/-- A barrier with one more arrival: complete once every member of the team has arrived or ended. -/
def Grid.arrive (g : Grid) (n : Nat) (x : Member) : Grid :=
  let b := g.bar n (g.teamKey n x)
  let arrived := if b.arrived.contains x.i then b.arrived else b.arrived ++ [x.i]
  if g.members.all (fun y => !g.sameTeam n x y || y.ended || arrived.contains y.i) then
    g.setBar { b with gen := b.gen + 1, arrived := [] }
  else g.setBar { b with arrived := arrived }

/-- `bar` (R121): a release at the level's memory scope before the arrival, and an acquire at it when the generation has
come, each asked as the fences ask it. -/
def execBar (g n : Fin 8) (s : State) : Out := issue g 4 s fun s => do
  s.notSpec
  let x := s.me
  match x.work.grid.bind s.grid, x.work.member with
  | some gr, some i =>
    match gr.r.domain n.val, gr.members.find? (fun m => m.i == i) with
    | some dom, some m =>
      if s.releases (gr.r.scope n.val) || s.acquires (gr.r.scope n.val) then throw .stall
      if dom = 0 then pure s
      else
        let gen := match x.barAt with
          | some p => p.2
          | none => (gr.bar n.val (gr.teamKey n.val m)).gen
        let came := match x.barAt with
          | some _ => decide (gen < (gr.bar n.val (gr.teamKey n.val m)).gen)
          | none => false
        if came then pure (s.updMe (fun (x : Strand) => { x with barAt := none }))
        else
          let gr1 := gr.arrive n.val m
          let s1 := s.updGrid gr.id (fun _ => gr1)
          if gen < (gr1.bar n.val (gr1.teamKey n.val m)).gen then
            pure (s1.updMe (fun (x : Strand) => { x with barAt := none }))
          else throw (.wait (s1.updMe (fun (x : Strand) => { x with barAt := some (n.val, gen) })))
    | _, _ => throw (.t .ill)
  | _, _ => throw (.t .ill)

end Sys2Proof.Machine
end

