-- ==== Sys2Proof/Machine/Engine.lean ====
section
/-! DEFINITION. Engine operations: tokens, the pieces and granules of copies and moves, errors, hand-back and resumption
(04 R120; 07 R193-R197; 13 R261-R267; 16 R308; 20 R360, R364, R365; 21 R390). -/

namespace Sys2Proof.Machine

/-! ### Tokens (R196) -/

/-- A change to a token of a piece of work. -/
def State.updToken (s : State) (c : CoreId) (wid : Nat) (t : Option (Fin 8)) (f : Token → Token) : State :=
  match t with
  | some i => s.updWork c wid (fun (x : Strand) => { x with tok := wr x.tok i (f (rd x.tok i)) })
  | none => s

/-- One more operation outstanding. -/
def Token.up (t : Token) : Token := { t with out := t.out + 1 }
/-- One operation completed. -/
def Token.down (t : Token) : Token := { t with out := t.out - 1, done := hold 0xFFFF (t.done + 1) }
/-- Granules that were not performed. -/
def Token.errs (n : Nat) (t : Token) : Token := { t with errc := hold 0xFFFF (t.errc + n), err := true }
/-- Rows filled with zeros. -/
def Token.oobs (n : Nat) (t : Token) : Token := { t with oob := hold 0xFFFF (t.oob + n) }

/-- A token's status word; `hb` says that a remainder of its operations is handed back. -/
def Token.word (t : Token) (hb : Bool) : Nat :=
  t.out % 2 ^ 16 + 2 ^ 16 * t.done + 2 ^ 32 * t.oob + 2 ^ 48 * t.errc + (if t.err then 2 ^ 64 else 0) + (if hb then 2 ^ 65 else 0)

/-- A token as the bytes of its status word give it; HBACK stands in the hand-back entries. -/
def Token.ofWord (n : Nat) : Token :=
  { out := fld n 0 16, done := fld n 16 16, oob := fld n 32 16, errc := fld n 48 16, err := fld n 64 1 = 1 }

/-- Whether a remainder of an operation on the token is handed back (R196). -/
def State.hbackOf (s : State) (c : CoreId) (wid : Nat) (k : Fin 8) : Bool :=
  s.ops.any (fun (o : Op) => o.core == c && o.wid == wid && o.token == some k && o.handed.isSome)

/-- Where the token field of a save image begins (21 R382). -/
def imageTokens : Nat := 10592

/-- Who writes and reads a strand's image: hardware, under the strand's ASID. -/
def imageWho (c : CoreId) (x : Strand) : Who := { core := c, asid := x.asid, eng := true }

/-- A change to a token that an engine makes: where the work's strand is saved, the token's word in its image changes with
it, at the image's home; an image that cannot be written ends the work when it would be restored (21 R385, R408). -/
def State.tellToken (s : State) (c : CoreId) (wid : Nat) (t : Option (Fin 8)) (f : Token → Token) : State :=
  let s1 := s.updToken c wid t f
  match t, (s1.core c).saved.find? (fun v => v.strand.work.wid == wid) with
  | some i, some v =>
    let word := toBytes 16 ((rd v.strand.tok i).word (s1.hbackOf c wid i))
    match s1.homeWrite (imageWho c v.strand) (v.image.has .local)
        [(v.image.addr + BitVec.ofNat 64 (imageTokens + 16 * i.val), word)] [] with
    | .ok s2 => s2
    | .error (_, s2) => s2.updCore c (fun (x : Core) =>
        { x with saved := x.saved.map (fun (u : Saved) => if u = v then { u with lost := true } else u) })
  | _, _ => s1

/-! ### Operations -/

def State.op (s : State) (id : Nat) : Option Op := s.ops.find? (fun (o : Op) => o.id == id)

def State.updOp (s : State) (id : Nat) (f : Op → Op) : State :=
  { s with ops := s.ops.map (fun (o : Op) => if o.id == id then f o else o) }

/-- Who an operation's accesses are made by. -/
def Op.who (o : Op) : Who := { core := o.core, asid := o.asid, eng := true }

/-- Engine operations are held while the device is frozen (R390): an event is put off. -/
def State.held (s : State) (e : Instr) : State := s.post 100 e

/-- Engine operations that the running strand has outstanding: its operations, and its leases that are still to be granted
(R153, R196). -/
def State.engineCount (s : State) : Nat :=
  (s.ops.filter (fun (o : Op) => o.core == s.cur.1 && o.wid == s.me.work.wid)).length +
  ((s.cluster (clusterOf s.cur.1)).leases.filter (fun (l : Lease) =>
    l.core == s.cur.1 && l.wid == s.me.work.wid && l.token.isSome && l.st == .requested)).length

/-- No row-gather awaits its index capability: until then every other engine instruction traps (R194). -/
def State.noAwait (s : State) : Except Stop Unit := need s.me.await.isNone .ill

/-- No row-gather awaits its index capability (R194), fewer than 64 operations are outstanding (R196), and a speculative
task may defer one more. -/
def State.engineFree (s : State) : Except Stop Unit :=
  if s.me.await.isSome then .error (.t .ill)
  else if 64 ≤ s.engineCount then .error .stall
  else s.deferRoom

/-- Whether an earlier operation that the same commit has issued is still to be performed: deferred operations are performed
in the task's program order (16 R308). A remainder that is handed back holds nothing up. -/
def State.behindDeferred (s : State) (o : Op) : Bool :=
  o.dom.isSome && s.ops.any (fun (p : Op) => p.dom == o.dom && p.core == o.core && p.wid == o.wid && decide (p.id < o.id) &&
    p.handed.isNone)

/-- Whether what work `wid` of a core issued under number `id` still waits for what its issuer did before (04 R120; 18 R326):
older posted accesses of the issuer, in the write path or held after an error, stores of other strands whose values the
issuer has read, and the issuer's earlier loads. What an upcall record holds counts for what was issued before it was
written. -/
def State.issuerBehind (s : State) (c : CoreId) (wid id : Nat) : Bool :=
  let x := s.core c
  let old := fun (p : Posted) => p.wid == wid && decide (p.id < id)
  let loads := fun (y : Strand) => y.allWins.any (fun w => w.res == .pending && w.acc.kind != .readout && decide (w.id < id))
  x.wpath.any old ||
  (List.finRange 16).any (fun k => (x.strand k).held.any old) ||
  (match s.workOf c wid with
   | some y => loads y || y.took.any (fun i => decide (i < id) && s.unperformed c i)
   | none => false) ||
  x.recs.any (fun u => decide (id < u.born) && (u.strand.held.any old || u.wid == wid && loads u.strand))

/-- Whether an operation still waits for what its issuer did before it, or for an earlier deferred operation of its task. -/
def State.awaitsIssuer (s : State) (o : Op) : Bool := s.behindDeferred o || s.issuerBehind o.core o.wid o.id
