-- ==== Sys2Proof/Machine/Tasks.lean ====
section
/-! DEFINITION. Continuations: task queues, spawns and ends, joins, the taking of records, steals (03 R97, R98; 07 R187,
R198, R199; 14 R293-R296; 16 R311; 17 R314-R316; 19 R345, R349, R351). -/

namespace Sys2Proof.Machine

/-! ### Records (07 R198) -/

/-- The record that 64 bytes with their tags hold. -/
def recOf (bs : List RByte) : ContRec :=
  let num := fun o n => ofBytes ((bs.drop o).take n |>.map (·.1))
  let cap := fun o => ({ val := BitVec.ofNat 128 (num o 16), tag := ((bs[o]?).map (·.2)).getD false } : CVal)
  { code := cap 0, flags := BitVec.ofNat 64 (num 16 8), stamp := BitVec.ofNat 64 (num 24 8), a4 := cap 32, a5 := cap 48 }

/-- The bytes of a record. -/
def ContRec.bytes (r : ContRec) : List Byte :=
  toBytes 16 r.code.val.toNat ++ toBytes 8 r.flags.toNat ++ toBytes 8 r.stamp.toNat ++ toBytes 16 r.a4.val.toNat ++
    toBytes 16 r.a5.val.toNat

/-- The granules of a record at an address whose tag is set. -/
def ContRec.granules (r : ContRec) (va : Dbl) : List Dbl :=
  (if r.code.tag then [va] else []) ++ (if r.a4.tag then [va + 32] else []) ++ (if r.a5.tag then [va + 48] else [])

def ContRec.role (r : ContRec) : BitVec 2 := r.flags.setWidth 2
def ContRec.prio (r : ContRec) : Nat := df r.flags 2 2
def ContRec.level (r : ContRec) : Nat := df r.flags 4 3
def ContRec.restartable (r : ContRec) : Bool := r.flags.getLsbD 7
def ContRec.spec (r : ContRec) : Bool := r.flags.getLsbD 8
def ContRec.det (r : ContRec) : Bool := r.flags.getLsbD 9
def ContRec.domain (r : ContRec) : Fin 8 := Fin.ofNat 8 (df r.flags 32 3)
/-- Timestamp and spawn sequence number. -/
def ContRec.ts (r : ContRec) : BitVec 48 := r.stamp.setWidth 48
def ContRec.withSeq (r : ContRec) (n : BitVec 16) : ContRec :=
  { r with stamp := (r.stamp.setWidth 48).setWidth 64 ||| (n.setWidth 64 <<< 48) }
def ContRec.withTs (r : ContRec) (t : BitVec 48) : ContRec :=
  { r with stamp := (r.stamp >>> 48 <<< 48) ||| t.setWidth 64 }

/-- What `spawn` and `tspawn` check of a record they have loaded: its code capability, then its reserved bits, its role
and its speculative bit (R199, R201). -/
def checkRec (r : ContRec) (spec : Bool) : Except Stop Unit := do
  need r.code.tag .capt
  need (r.code.has .exec) .capp
  need (df r.flags 10 6 == 0 && df r.flags 35 29 == 0 && r.role != 3 && r.spec == spec) .ill

/-! ### Queues (14 R293, R294) -/

/-- Entries of a task queue. -/
def queueSize : Nat := 1024

/-- Whether a push finds room, and no earlier push waits. -/
def Cluster.hasRoom (x : Cluster) : Bool := decide (x.tq.length < queueSize) && x.tqWait.isEmpty

/-- A push to its own queue ends a core's wait for the next steal round (R295). -/
def State.steals (s : State) (q : ClusterId) : State :=
  ((List.range 16).foldl (fun s p => s.updCore (coreAt q p) (fun (x : Core) => { x with stealing := false })) s).offerCluster q

/-- The clusters that a round asks, in order. -/
def stealOrder (q : ClusterId) : List ClusterId :=
  (List.range 11).map (fun j => Fin.ofNat 24 (12 * (q.val / 12) + (q.val % 12 + (j + 1)) % 12))

/-- The cluster that takes over the queue of one out of service: the next in service around its die, else the first of
the package (R6; log entry 69). -/
def State.heirOf (s : State) (q : ClusterId) : Option ClusterId :=
  (stealOrder q ++ List.finRange 24).find? (fun p => p != q && s.house.ready.getLsbD p.val)

/-- The queue that a push to a cluster's queue goes to. -/
def State.queueFor (s : State) (q : ClusterId) : ClusterId :=
  if s.house.oos.getLsbD q.val then (s.heirOf q).getD q else q

/-- A record that takes an entry. -/
def State.pushNow (s : State) (q : ClusterId) (e : TqEntry) : State :=
  let (n, s1) := s.newId
  (s1.updCluster q (fun (x : Cluster) => { x with tq := x.tq ++ [{ e with id := n, order := n }] })).steals q

/-- A record put at the end of a queue's line. -/
def State.lineUp (s : State) (q : ClusterId) (e : TqEntry) : State :=
  let (n, s1) := s.newId
  s1.updCluster q (fun (x : Cluster) => { x with tqWait := x.tqWait ++ [{ e with id := n, order := n }] })

/-- A record pushed: it takes an entry, or waits at the queue in arrival order. -/
def State.push (s : State) (q : ClusterId) (e : TqEntry) : State :=
  if (s.cluster (s.queueFor q)).hasRoom then s.pushNow (s.queueFor q) e else s.lineUp (s.queueFor q) e

/-- The entry of a record as a program's push makes it. -/
def entryOf (r : ContRec) (asid : BitVec 16) (grid : Option Word) (c : CoreId) : TqEntry :=
  { id := 0, rec0 := r, crec := r, asid := asid, grid := grid, bound := none, member := none, team := none, taken := false,
    parkedBy := none, spawner := c, task := none, retries := 0, order := 0, irrevocable := false, avoid := none, after := none, waiter := none }

/-- `QUEUE_PUSH_WAIT`: the longest-waiting push takes a free entry; a strand that waits in `spawn` for it goes on, and one
that waits in `tspawn` makes its push itself, at its place in the line (R294). -/
def execQueuePushWait (q : ClusterId) (s : State) : Out :=
  let x := s.cluster q
  match x.tqWait with
  | [] => .next s
  | e :: es =>
    if x.tq.length < queueSize ∧ !(e.waiter.isSome && e.crec.spec) then
      let s1 := (s.setCluster q { x with tq := x.tq ++ [{ e with waiter := none }], tqWait := es }).steals q
      let s2 := match e.waiter with
        | some wid => s1.answerAmo e.spawner wid (fun (y : Strand) => if y.ticket = some e.id then { y with answer := some 0 } else y)
        | none => s1
      .next (if es.isEmpty then s2 else s2.postOnce 1 (.queuePushWait q))
    else .next s

/-! ### spawn (07 R199; 19 R354) -/

/-- The record at a capability, loaded by the running strand. -/
def State.loadRec (s : State) (r : CVal) : Except Stop (ContRec × State) := do
  s.checkAccess r [.ld, .ldcap] r.addr 64 64
  let (bs, s) ← s.load s.cur.1 s.cur.2 s.nextId (r.has .local) r.addr 64
  pure (recOf bs, s)

/-- The window that governs a grid's DET spawns (19 R354). -/
def Grid.detWindow (g : Grid) : Option (Fin 32) :=
  if fld g.r.flags 7 1 = 1 then some (Fin.ofNat 32 (fld g.r.flags 8 5)) else none

/-- The issuing core's next spawn sequence number. -/
def State.nextSpawn (s : State) : BitVec 16 × State :=
  (s.myCore.spawnCtr, s.updCore s.cur.1 (fun (x : Core) => { x with spawnCtr := x.spawnCtr + 1 }))

/-- A push of the running strand: the record takes an entry at once, or the strand waits in the queue's line (R294). -/
def State.pushMine (s : State) (q : ClusterId) (e : TqEntry) : Except Stop State :=
  if (s.cluster q).hasRoom then .ok (s.push q e)
  else .error (.wait ((s.lineUp q { e with waiter := some s.me.work.wid }).updMe (fun (x : Strand) => { x with ticket := some s.nextId })))

/-- The turn of the running strand at a queue: at once, or when its place in the line has come, which it then leaves. -/
def State.turnInLine (s : State) (q : ClusterId) (e : TqEntry) : Except Stop State :=
  let x := s.cluster q
  match s.me.ticket with
  | none =>
    if x.hasRoom then .ok s
    else .error (.wait ((s.lineUp q { e with waiter := some s.me.work.wid }).updMe (fun (x : Strand) => { x with ticket := some s.nextId })))
  | some n =>
    if x.tq.length < queueSize ∧ (x.tqWait.head?).map (·.id) = some n then
      let rest := x.tqWait.drop 1
      let s1 := (s.updMe (fun (x : Strand) => { x with ticket := none })).updCluster q (fun (x : Cluster) => { x with tqWait := rest })
      .ok (if rest.isEmpty then s1 else s1.postOnce 1 (.queuePushWait q))
    else .error (.wait s)

/-- A `spawn` that has waited, completed once its record has been pushed; nothing where none waits. -/
def State.pushed (s : State) : Except Stop (Option State) :=
  match s.me.ticket, s.me.answer with
  | none, _ => .ok none
  | some _, none => .error (.wait s)
  | some _, some _ => .ok (some (s.updMe (fun (x : Strand) => { x with ticket := none, answer := none })))

/-- `spawn` (R199); its operands are taken once. -/
def execSpawn (g : Fin 8) (a b : Fin 64) (s : State) : Out := issue g 4 s fun s => do
  let (r, s) ← s.useC a
  let (k, s) ← s.useX b
  if let some s ← s.pushed then return s
  let (x, s) ← s.loadRec r
  checkRec x false
  need (b == 0 || decide (df k 0 5 < 24)) .ill
  let q := s.queueFor (if b = 0 then clusterOf s.cur.1 else Fin.ofNat 24 (df k 0 5))
  let win := (s.me.work.grid.bind s.grid).bind Grid.detWindow
  need (!x.det || win.isSome) .ill
  s.orderLoads
  s.orderStores
  let (n, s) := s.nextSpawn
  let e := entryOf (x.withSeq n) s.me.asid s.me.work.grid s.cur.1
  s.pushMine q { e with parkedBy := if x.det then win else none }

/-! ### The ends of work (03 R97, R98; 07 R199; 17 R316) -/

/-- What every end of work waits for: tokens at zero, windows resolved, posted accesses performed, the lease's commands
and fills, and owed tile writes. -/
def State.settleEnd (s : State) : Except Stop State := do
  let s ← s.joinWins
  if s.me.tok.toList.any (fun t => t.out != 0) then throw (.wait s)
  let s ← s.joinPosted
  let s ← s.settleLease
  if s.ops.any (fun (o : Op) => o.owesTile s.cur.1 s.me.work.wid) then throw (.wait s)
  pure s

/-- The running work is a continuation, and no row-gather copy awaits its index capability (07 R194). -/
def State.endsCont (s : State) : Except Stop Unit := do
  need (s.me.work.kind == .continuation) .ill
  need s.me.await.isNone .ill

/-- `hend` (R98). -/
def execHend (g : Fin 8) (s : State) : Out := issueN g 4 s fun s => do
  need (s.me.work.kind != .continuation) .ill
  need s.me.await.isNone .ill
  let s ← s.settleEnd
  pure (s.release s.cur.1 s.cur.2, .gone)

/-- The successor's record put in its predecessor's entry; a speculative task's entry keeps the first record too
(R293). Work that has no entry pushes one. -/
def State.succeed (s : State) (r : ContRec) : Except Stop State :=
  let w := s.me.work
  let q := clusterOf s.cur.1
  match w.entry.bind s.findEntry with
  | some (p, e) =>
    let (n, s1) := s.newId
    let s2 := s1.updEntry p e.id (fun (x : TqEntry) => { x with
      crec := r, rec0 := if w.task.isSome then x.rec0 else r, taken := false, order := n, irrevocable := w.irrevocable, avoid := none, after := none })
    let s3 := match w.task with
      | some t => s2.updTask w.domain t (fun (x : STask) => { x with core := none })
      | none => s2
    .ok (s3.steals p)
  | none =>
    if (s.cluster q).hasRoom then .ok (s.push q (entryOf r s.me.asid w.grid s.cur.1)) else .error .stall

/-- The record that `suspend` writes: c5, c4, bytes 16-31 of the running record, the code. -/
def State.successor (s : State) (code : CVal) : ContRec :=
  { s.me.work.crec with code := code, a4 := s.me.creg 4, a5 := s.me.creg 5 }

/-- The strand's work ended by a successor in its queue. -/
def State.suspendTo (s : State) (code : CVal) : Except Stop (State × Next) := do
  let s ← s.settleEnd
  let s1 ← s.succeed (s.successor code)
  pure (s1.release s.cur.1 s.cur.2, .gone)

/-- Operands that an end of work has checked, kept while it waits so that they are neither read nor checked again (R97). -/
def State.checkedEnd (s : State) (check : State → Except Stop (CVal × CVal × State)) : Except Stop (CVal × CVal × State) :=
  match s.me.ending with
  | some (p, m) => .ok (p, m, s)
  | none => do
    let (p, m, s) ← check s
    pure (p, m, s.updMe (fun (x : Strand) => { x with ending := some (p, m) }))

/-- `suspend` (R97): every check comes before the wait. -/
def execSuspend (g : Fin 8) (a b : Fin 64) (s : State) : Out := issueN g 4 s fun s => do
  let (p, m, s) ← s.checkedEnd fun s => do
    s.endsCont
    if b ≠ 0 then s.notSpec
    let (p, s) ← s.useC a
    s.checkAccess p [.exec] p.addr 4 4 true
    if b = 0 then return (p, .null, s)
    let (m, s) ← s.useC b
    s.checkAccess m [.st, .stcap] m.addr 64 64
    return (p, m, s)
  if b = 0 then s.suspendTo p
  else
    let s ← s.settleEnd
    let r := s.successor p
    let w := s.me.work
    match s.homeWrite (s.whoOf s.cur.1 s.cur.2) (m.has .local) [(m.addr, r.bytes)] (r.granules m.addr) with
    | .error (f, s1) => throw (.upcall f s1)
    | .ok s1 =>
      let s2 := s1.release s.cur.1 s.cur.2
      let s3 := match w.entry.bind s2.findEntry with
        | some (q, e) => s2.dropEntry q e.id
        | none => s2
      pure (s3.gridCheck w.grid, .gone)

/-- `yield`: as `suspend` with the code at PCC + 4 and place c0 (R199). -/
def execYield (g : Fin 8) (s : State) : Out := issueN g 4 s fun s => do
  s.endsCont
  s.notSpec
  let p := s.me.pcc.setAddr (s.me.pcc.addr + 4)
  s.checkAccess p [.exec] p.addr 4 4 true
  s.suspendTo p

/-- `done` (R199). -/
def execDone (g : Fin 8) (s : State) : Out := issueN g 4 s fun s => do
  s.endsCont
  s.notSpec
  let s ← s.settleEnd
  let w := s.me.work
  pure ((s.release s.cur.1 s.cur.2).entryEnds w, .gone)

/-- `done.j`: the join's address is checked and translated first; its decrement is the home's own event, and the entry is
held until then (R199). An atomic of the strand that stands parked at its home is performed before it (14 R296). -/
def execDoneJ (g : Fin 8) (a : Fin 64) (s : State) : Out := issueN g 4 s fun s => do
  let (j, _, s) ← s.checkedEnd fun s => do
    s.endsCont
    s.notSpec
    let (j, s) ← s.useC a
    s.checkAccess j [.ld, .st] j.addr 32 32
    return (j, .null, s)
  let s ← s.settleEnd
  if s.parked.any (fun a => a.wid == s.me.work.wid) then throw (.wait s)
  let x := s.me
  match s.translateAll (s.whoOf s.cur.1 s.cur.2) (j.has .local) .write [(j.addr, 32)] with
  | .error (f, s1) => throw (.upcall f s1)
  | .ok (_, s1) =>
    pure ((s1.release s.cur.1 s.cur.2).post 100 (.joinDecrement s.cur.1 x.asid x.work.entry j), .gone)

/-! ### Joins (07 R199; 14 R296) -/

/-- The parent's record, if its capability passes its checks and the record can be read; a read that fails is logged. -/
def State.parentRec (s : State) (w : Who) (p : CVal) : Option ContRec × State :=
  let va := p.addr
  if !p.tag ∨ !p.hasAll [.ld, .ldcap] ∨ va.toNat % 64 ≠ 0 ∨ !p.inBounds va.toNat 64 ∨
     (!p.has .local ∧ df va 56 8 ≤ 1 ∧ dieOfVa va ≠ dieOf w.core) then (none, s)
  else match s.homeRead w (p.has .local) va 64 with
    | .ok (bs, s1) => (some (recOf bs), s1)
    | .error (_, s1) => (none, s1)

-------

All that is needed is the opening run of the data, given again exactly: please include every line from the first through the line with "let arrived := if", both ends kept.

/-- A barrier with one more arrival: complete once every member of the team has arrived or ended. -/
def Grid.arrive (g : Grid) (n : Nat) (x : Member) : Grid :=
  let b := g.bar n (g.teamKey n x)
  let arrived := if b.arrived.contains x.i then b.arrived else b.arrived ++ [x.i]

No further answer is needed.